Combine the sour cream, mustard, blue cheese and vinegar together and season with salt and pepper to taste.  Toss the potatoes with the dressing, grilled onions and roast asparagus.  Add the walnuts and arugula and toss again.
MAKES:  6 – 8 servings

Sunday, June 30, 2013

Pee Wee Potato Salad
3 - 4 lb. pee wee potatoes, pricked with a fork
2 red onions, peeled and thinly sliced
2 bunches asparagus, stems broken where they naturally break
olive oil
salt and pepper to taste
1/2C oil packed sun-dried tomato slices
1 Tbsp. capers, drained
10 pitted Kalamata olives, pitted and sliced
2C baby arugula (optional)

Vinaigrette
2 Tbsp.
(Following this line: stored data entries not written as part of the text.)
/-- R266 to R268: a chain request of a core whose record passes its checks begins with the LOAD of chunk 0. When a stage
returns, the next stage of the chunk is called, the chunk is handed over after its last stage, and a failure other than
CHECK_FAIL ends the chain.
Commands stated to complete: chain, chainStageReturn. -/
def Obligations.ChainProgress : Prop :=
  (∀ (s : State) (d g : Nat) (r : Rec) (w : Work) (rec_ : List Byte), StreamRequest 0x68 (.core d g) r s w →
    recF r 147 96 % 64 = 0 → w.read (resolveAddr (.core d g) (recF r 147 96)) 256 = some rec_ →
    w.chainFails (w.planOf (.core d g)) d g rec_ = [] → w.chainAt d g = none →
    exec (.chain (.core d g) r) s = .next (s.on fun _ =>
      w.chainBegin d g (w.planOf (.core d g)) rec_ (some (w.strmFlight (.core d g) (StrmReq.ofRec r))))) ∧
  (∀ (s : State) (d g : Nat) (r : Rec) (w : Work) (rec_ : List Byte), StreamRequest 0x68 (.core d g) r s w →
    recF r 147 96 % 64 = 0 → w.read (resolveAddr (.core d g) (recF r 147 96)) 256 = some rec_ →
    w.chainFails (w.planOf (.core d g)) d g rec_ = [] → w.chainAt d g ≠ none →
    exec (.chain (.core d g) r) s = .next (s.on fun _ => w.strmFail (.core d g) (StrmReq.ofRec r) [sState])) ∧
  (∀ (s : State) (d g : Nat) (st : Status) (x : Chain) (w : Work), d < 4 → g < 96 → s.work.chainAt d g = some x →
    x.called = true → (s.work.core d g).ended.getD sOk = statusCode st →
    w = s.work.setCore d g { s.work.core d g with user := false, ended := none, wait := .none } →
    (∀ fs, (statusCode st = sOk ∧ fs = x.fails) ∨ (statusCode st = sCheck ∧ fs = x.fails ++ [sCheck]) →
      (x.stage + 2 < chainField x.rec_ 0 4 → exec (.chainStageReturn d g st) s = .next (s.on fun _ =>
        (w.setChain d g (some { x with called := false, fails := fs, stage := x.stage + 1 })).chainCall d g)) ∧
      (chainField x.rec_ 0 4 ≤ x.stage + 2 → exec (.chainStageReturn d g st) s = .next (s.on fun _ =>
        w.chainHandOver d g { x with called := false, fails := fs }))) ∧
    (statusCode st ≠ sOk → statusCode st ≠ sCheck →
      exec (.chainStageReturn d g st) s = .next (s.on fun _ =>
        w.chainEnd d g { x with called := false, fails := x.fails ++ [statusCode st] }))) ∧
  (∀ (s : State) (d g : Nat) (st : Status), d < 4 → g < 96 → s.work.chainAt d g = none →
    exec (.chainStageReturn d g st) s = .next s)

/-- R249: the arithmetic and control instructions of a trellis program. Each acts on its own context alone: its registers,
counters, limits and program counter change as the table gives, and nothing else of the block changes.
R248: address arithmetic is two's complement modulo 2^48. What a register reads after an instruction has stored an exact
sum, difference or product is that of 48-bit words.
Commands stated to complete: nop, loop, endl, seti, addi, add, sub, madl, wrap. -/
def Obligations.TrellisInstructions : Prop :=
  (∀ (s : State) (d c : Nat) (x : Ctx) (t : TOp),
     let to_ (y : Ctx) : State := { s with ctxs := (s.work.setCtx d c y).ctxs }
     let put (v : Int) : Ctx := { x with pc := x.pc + 1, a := x.a.set t.rd (wrapTo 48 v) }
     let l := (getAt 0 x.l t.k + 1) % 2 ^ 32
     let count : Int := if t.reg then x.areg t.rs1 else t.imm
     (RunsOp 0x01 d c s x t → exec (.nop d c) s = .next (to_ { x with pc := x.pc + 1 })) ∧
     (RunsOp 0x02 d c s x t →
       (0 < count → count < 2 ^ 32 → exec (.loop d c) s = .next (to_ { x with
         pc := x.pc + 1, l := x.l.set t.k 0, n := x.n.set t.k count.toNat })) ∧
       (count ≤ 0 → exec (.loop d c) s = .next (to_ { x with
         pc := afterEndl ((program x.desc).drop (x.pc + 1)) 0 (x.pc + 1), l := x.l.set t.k 0, n := x.n.set t.k 0 })) ∧
       (2 ^ 32 ≤ count → exec (.loop d c) s = .next (to_ { x with st := .faulted, status := lowest [x.status, sRange] }))) ∧
     (RunsOp 0x03 d c s x t →
       (l < getAt 0 x.n t.k → exec (.endl d c) s = .next (to_ { x with
         pc := loopOf ((program x.desc).take x.pc) t.k + 1, l := x.l.set t.k l })) ∧
       (getAt 0 x.n t.k ≤ l → exec (.endl d c) s = .next (to_ { x with pc := x.pc + 1, l := x.l.set t.k l }))) ∧
     (RunsOp 0x04 d c s x t → exec (.seti d c) s = .next (to_ (put (fieldOf t.word 16 48)))) ∧
     (RunsOp 0x05 d c s x t → exec (.addi d c) s = .next (to_ (put (x.areg t.rs1 + sext 32 t.imm)))) ∧
     (RunsOp 0x06 d c s x t → exec (.add d c) s = .next (to_ (put (x.areg t.rs1 + x.areg t.rs2)))) ∧
     (RunsOp 0x07 d c s x t → exec (.sub d c) s = .next (to_ (put (x.areg t.rs1 - x.areg t.rs2)))) ∧
     (RunsOp 0x08 d c s x t → exec (.madl d c) s = .next (to_ (put (x.areg t.rs1 + getAt 0 x.l t.k * sext 32 t.imm)))) ∧
     (RunsOp 0x09 d c s x t →
       ((t.imm : Int) ≤ x.areg t.rd → exec (.wrap d c) s = .next (to_ (put (x.areg t.rd - t.imm)))) ∧
       (x.areg t.rd < 0 → exec (.wrap d c) s = .next (to_ (put (x.areg t.rd + t.imm)))) ∧
       (0 ≤ x.areg t.rd → x.areg t.rd < t.imm → exec (.wrap d c) s = .next (to_ { x with pc := x.pc + 1 })))) ∧
  ∀ (x : Ctx) (rd : Nat), rd < x.a.length →
    (∀ v : Int, BitVec.ofNat 48 (getAt 0 (x.setA rd v).a rd) = BitVec.ofInt 48 v ∧
      (x.setA rd v).areg rd = (BitVec.ofInt 48 v).toInt ∧
      ∀ k, k ≠ rd → (x.setA rd v).areg k = x.areg k) ∧
    (∀ j k, BitVec.ofInt 48 (x.areg j + x.areg k) = BitVec.ofNat 48 (getAt 0 x.a j) + BitVec.ofNat 48 (getAt 0 x.a k) ∧
      BitVec.ofInt 48 (x.areg j - x.areg k) = BitVec.ofNat 48 (getAt 0 x.a j) - BitVec.ofNat 48 (getAt 0 x.a k)) ∧
    (∀ j l i, BitVec.ofInt 48 (x.areg j + (l : Nat) * sext 32 i) =
      BitVec.ofNat 48 (getAt 0 x.a j) + BitVec.ofNat 48 l * (BitVec.ofNat 32 i).signExtend 48)

/-- R250, R251, R252, R270: EMIT. Without its condition it only goes on; with it a transfer whose pages are resident is
issued, one that reaches a page being moved waits, one that reaches an unmapped page faults the stream, and a FAST stream
halts at a page of the LPDDR5X tier; a cellar or match command goes to its unit with START and COUNT replaced.
R254, R251, R256, R257: END drains the stream, which finishes at once when no emit is left. An emit that takes effect
leaves the list and is counted, one that reaches a page being moved waits (R269), and a chain whose stage waited for its
bytes looks again (R259); a grant gives the stream of the earliest deadline up to 512 B, and counts a grant that
comes late.
Commands stated to complete: trellisEmitTransfer, trellisEmitCellar, trellisEmitMatch, trellisEnd, streamEmitDone, bandwidthGrant. -/
def Obligations.EmitsAndStreamProgress : Prop :=
  (∀ (s : State) (d c : Nat) (x : Ctx) (t : TOp), RunsOp 0x0A d c s x t →
     (∀ i q, (i, q) ∈ [(Instr.trellisEmitTransfer d c, 0), (.trellisEmitCellar d c, 1), (.trellisEmitMatch d c, 2)] → t.q = q →
       x.holds t = false → exec i s = .next { s with ctxs := (s.work.setCtx d c { x with pc := x.pc + 1 }).ctxs }) ∧
     (∀ ds ps ws dt pt wt, t.q = 0 → x.holds t = true → x.emits.length < 16 → (StrmHdr.ofBytes x.desc).fast = false →
       s.work.transferBlocks x t.src t.dst x.a = some ((ds, ps, ws), (dt, pt, wt)) →
       (s.work.findPages false ((ps ++ pt).map (· / 8)) = .resident →
         exec (.trellisEmitTransfer d c) s = .next (s.on fun w =>
           (w.setCtx d c { x with pc := x.pc + 1, emits := x.emits ++ [.transfer t.src t.dst x.a
             (ceilDiv (ps.length * ds.w) 8) 0] }).countWrap (.strm d) ((if ds.wrap then 0 else ws) + if dt.wrap then 0 else wt))) ∧
       (s.work.findPages false ((ps ++ pt).map (· / 8)) = .waits → exec (.trellisEmitTransfer d c) s = .next s) ∧
       (∀ a, s.work.findPages false ((ps ++ pt).map (· / 8)) = .unmapped a →
         exec (.trellisEmitTransfer d c) s = .next (s.on fun w =>
           ((w.setCtx d c { x with st := .faulted, status := lowest [x.status, sUnmapped], faultAddr := a }).faultPlan x.plan
             sUnmapped).event (dieSource 3 d) sUnmapped (c + detailAddr a)))) ∧
     (∀ ds ps ws dt pt wt a, t.q = 0 → x.holds t = true → x.emits.length < 16 → (StrmHdr.ofBytes x.desc).fast = true →
       s.work.transferBlocks x t.src t.dst x.a = some ((ds, ps, ws), (dt, pt, wt)) →
       s.work.findPages true ((ps ++ pt).map (· / 8)) = .tier1 a →
       exec (.trellisEmitTransfer d c) s = .next (s.on fun w =>
         ((w.setCtx d c { x with st := .halted, halts := x.halts + 1, faultAddr := a }).bump F.strmStatRacks d 0).event
           (dieSource 2 d) sPageFault (c + detailAddr a))) ∧
     (t.q = 1 → x.holds t = true → x.emits.length < 16 → s.work.celHeld d < 4096 →
       exec (.trellisEmitCellar d c) s = .next (s.on fun w =>
         (w.setCtx d c { x with pc := x.pc + 1, emits := x.emits ++ [.command false 0] }).celAccept (.stream d c)
           (templateRec x.desc t.src (getAt 0 x.a t.rs1) t.imm))) ∧
     (t.q = 2 → x.holds t = true → x.emits.length < 16 → s.work.matHeld d < 4096 →
       exec (.trellisEmitMatch d c) s = .next (s.on fun w =>
         (w.setCtx d c { x with pc := x.pc + 1, emits := x.emits ++ [.command false 0] }).matAccept (.stream d c)
           (templateRec x.desc t.src (getAt 0 x.a t.rs1) t.imm)))) ∧
  (∀ (s : State) (d c : Nat) (x : Ctx) (t : TOp), RunsOp 0x0B d c s x t →
    (x.emits ≠ [] → exec (.trellisEnd d c) s = .next { s with ctxs := (s.work.setCtx d c { x with st := .drain }).ctxs }) ∧
    exec (.trellisEnd d c) s = .next (s.on fun w => (w.setCtx d c { x with st := .drain }).streamFinish d c)) ∧
  (∀ (s : State) (d c i : Nat) (x : Ctx), d < 4 → c < 256 → x = s.work.ctx d c → readyEmit x.emits 0 false = some i →
    s.work.emitWaits x i = false →
    (∀ b st, x.emits[i]? = some (.command b st) →
      exec (.streamEmitDone d c) s = .next (s.on fun w =>
        let y := w.setCtx d c { x with emits := x.emits.eraseIdx i, done := x.done + 1 }
        (y.setCtx d c { y.ctx d c with status := lowest [(y.ctx d c).status, st] }).streamFinish d c)) ∧
    (∀ a b l m n, x.emits[i]? = some (.transfer a b l m n) →
      exec (.streamEmitDone d c) s = .next (s.on fun w =>
        let y := w.setCtx d c { x with emits := x.emits.eraseIdx i, done := x.done + 1 }
        ((y.emitCores x (.transfer a b l m n)).foldl (fun (v : Work) (p : Nat × Nat) => v.chainCall p.1 p.2)
          (y.moveBlock d c x a b l)).streamFinish d c))) ∧
  (∀ (s : State) (d c i : Nat) (x : Ctx), d < 4 → c < 256 → x = s.work.ctx d c → readyEmit x.emits 0 false = some i →
    s.work.emitWaits x i = true → exec (.streamEmitDone d c) s = .next s) ∧
  (∀ (s : State) (d c : Nat), d < 4 → c < 256 → readyEmit (s.work.ctx d c).emits 0 false = none →
    exec (.streamEmitDone d c) s = .next s) ∧
  (∀ (s : State) (d ns : Nat) (w : Work), d < 4 → w = s.work.atNs ns →
    (w.grantTo d = none → exec (.bandwidthGrant d ns) s = .next (s.on fun _ => w)) ∧
    (∀ c i a b l m n left x rate, w.grantTo d = some c → x = w.ctx d c → rate = (StrmHdr.ofBytes x.desc).rate →
      openEmit x.emits 0 = some (i, .transfer a b l m n, left) → rate ≠ 0 →
      exec (.bandwidthGrant d ns) s = .next (s.on fun _ =>
        let y := w.setCtx d c { x with delivered := x.delivered + min 512 left,
                                       emits := x.emits.set i (.transfer a b l m (n + min 512 left)) }
        if x.deadline rate < w.now * rate then y.bump F.strmStatLate d 0 else y)))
Sherry wine vinegar
2 Tbsp. balsamic vinegar
2 tsp. honey mustard
salt and freshly ground pepper to taste
4-1/2 Tbsp. olive oil

Heat 2 tablespoons olive oil in a sauté pan, add the red onions and cook until slightly caramelized – about 40 minutes.  Let cool.  Shake the vinaigrette ingredients together in a jar and set aside.  Preheat oven
to 400F.  Place the pricked potatoes on a cookie sheet and bake until soft – about 20 minutes.  Let cool slightly.  Place the asparagus on a cookie sheet, toss with olive oil, salt and pepper and roast until
tender – about 15 minutes.  Let cool.  Cut into 2-inch pieces.

Add ¼ cup of the vinaigrette to the potatoes and toss while they are still warm.  Add all the remaining ingredients and toss, adding additional vinaigrette as necessary.  Serve at room temperature.